Last, but not least, the quality of any service or product is somewhat associated with its costs. The more it costs, we seem to think the more desirable and valuable it is. This is why, even as business models providing low-cost loans for online courses gain traction, freely available quality educational content is often overlooked. Consequently, fewer students are proactively accessing free educational material to complement their in-class learning experience, eschewing even lectures from tutors hailing from distinguished academic institutions in favour of costlier alternatives.

Why online education must be freed from its shackles
With an estimated 146 days of school shutdowns since the outbreak, students in semi-urban and rural areas, already lagging behind their urban peers in terms of the quality of education and access to learning tools and opportunities, have fallen even further behind.
 
To stakeholders in the Indian education landscape, it becomes clear that this situation must change — and soon. It must begin with a review of the BharatNet initiative to ensure that high-speed internet is available and accessible in all parts of the country. Private telecom operators can also be incentivised to bolster the connectivity infrastructure in underserved regions.
 
It would also help to encourage the participation of corporate players in the online education space. For instance, the government can direct organisations to route a percentage of their CSR spending towards online learning initiatives amongst students hailing from rural and/or underprivileged backgrounds or to provide them with the digital devices they would need to access online learning resources.

Public and private schools, on their part, can adopt free-to-use online tools for teachers to improve the quality and efficacy of education delivered and aid the transition to a digitally-enabled education framework. Government bodies across all levels – national, state or local – can also mandate the inclusion of trusted and free online learning platforms and tools, such as NPTEL or Khan Academy, to complement the academic curricula and classroom-based pedagogy. Awareness campaigns for parents, learners, and educators in rural areas will also be needed to drive the adoption and acceptance of online learning in these regions.

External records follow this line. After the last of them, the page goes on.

/-- R177: the atomic step of a `cmb` at the MSU of the entry's first line; the output row's locations are checked before anything
is written (R206); the sums set the flags of the command's stream (R81, R165). Reserved bytes of the entry are ignored (DESIGN CHOICE, log 92). The spec names no fate for an entry with nr or len out of range or one that runs past its 64 KiB page (R176), nor for a
poisoned line of it: the model faults CMB_RANK and POISON (DESIGN CHOICE, log 92). -/
def execCmbApply (id : Nat) (s : State) : Host.Outcome State Fault Refusal :=
  match s.combines.find? fun m => m.id == id with
  | none => .next s
  | some m =>
    let gone := { s with combines := s.combines.filter fun x => x.id != id }
    match s.refCmd m.ref with
    | none => .next gone
    | some (k, c) =>
      if !s.combineOk m then .next s
      else
        let d := m.row.length
        let s := gone.modDie (homeDie m.loc) fun x => { x with applied := clkMax x.applied m.stamp }
        let rd (o n : Nat) := Memory.readNat s.mem (m.loc + o) n
        let fill := rd 8 1
        let nr := rd 9 1
        let size := 0x40 + 4 * d * nr
        let fill' := fill + 2 ^ m.rank
        let last := fill' % 2 ^ nr == lowBits nr
        let fails (z : Byte) := Host.Outcome.next (s.failCmd k c z (setOf c.d).base)
        if s.poisoned m.loc 64 then fails cPOISON
        else if nr ≤ m.rank || rd 0xC 4 != d || 8 < nr || 4096 < d || 0x10000 < m.loc % 0x10000 + size then fails cCMB_RANK
        else if fill / 2 ^ m.rank % 2 = 1 then
          let dup := rd 0xA 2
          .next { s with mem := Memory.writeN s.mem (m.loc + 0xA) (bytesOfNat 2 (if dup = 65535 then dup else dup + 1)) }
        else if last && s.poisoned m.loc size then fails cPOISON
        else
          let (ls, s) := if last then s.rowLocs k c (BitVec.ofNat 64 (rd 0 8)) d else (.ok [], s)
          match ls with
          | .error (e, a) => .next (s.failCmd k c e a)
          | .ok ls =>
            let mem := Memory.writeN s.mem (m.loc + 0x40 + 4 * d * m.rank) (m.row.flatMap (bytesOfNat 4))
            let mem := Memory.writeN mem (m.loc + 8) (bytesOfNat 1 (if last then 0 else fill'))
            let s := { s with mem := mem }.mend (m.loc + 0x40 + 4 * d * m.rank) (wholeBytes (m.row.flatMap (bytesOfNat 4)))
            let s := ls.zipIdx.foldl (fun s x =>
              s.sample (coreDie k) (s.core k).funcOf (BitVec.ofNat 64 (rd 0 8 + 4 * x.2)) x.2 fFP32 (combineSum mem m.loc d x.2 (nr - 1))) s
            let s := s.setFlags k c.src.unit4 ((upto ls.length).foldl (fun f e => f ||| (combineStep mem m.loc d e (nr - 1)).2) 0#8)
            .next (ls.zipIdx.foldl (fun s (l, e) =>
              s.emit (c.src.writer k) (some c.id) l (wholeBytes (bytesOfNat 4 (combineSum mem m.loc d e (nr - 1))))) s)

end Sys2Proof.Machine
end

A major knock-on benefit of the shift to online education is the advantage of tech-enabled pedagogy. Till now, teachers have been heroic in their attempts to meet the requirements of the students in their classroom of 30 or more. However, it is challenging for even the most passionate teacher to look after the needs of every student in the classroom. The result? Students are forced to learn at the pace decided by the teacher in view of the classroom average, which leads them to accumulate gaps in their learning journeys. This is where AI and machine learning-driven algorithms that power online learning platforms can step in to enable teachers to provide more personalised and effective learning in their classrooms. More focused interventions from teachers can help students to master the subjects they are studying by enabling them to understand concepts better and engage with ideas more effectively. This will unlock a paradigm shift away from the fixed lockstep model of learning towards mastery-based instruction and practice.  

Dr Martin Luther King, Jr, once said: To go forward, we must look back. And it is of prime importance to look back at the problems that have hindered the adoption of online learning in rural India. After all, until we do so, we cannot break online learning out of its current limitations to which it is currently confined and fulfil the constitutional promise of the right to education by making it more accessible, available and affordable.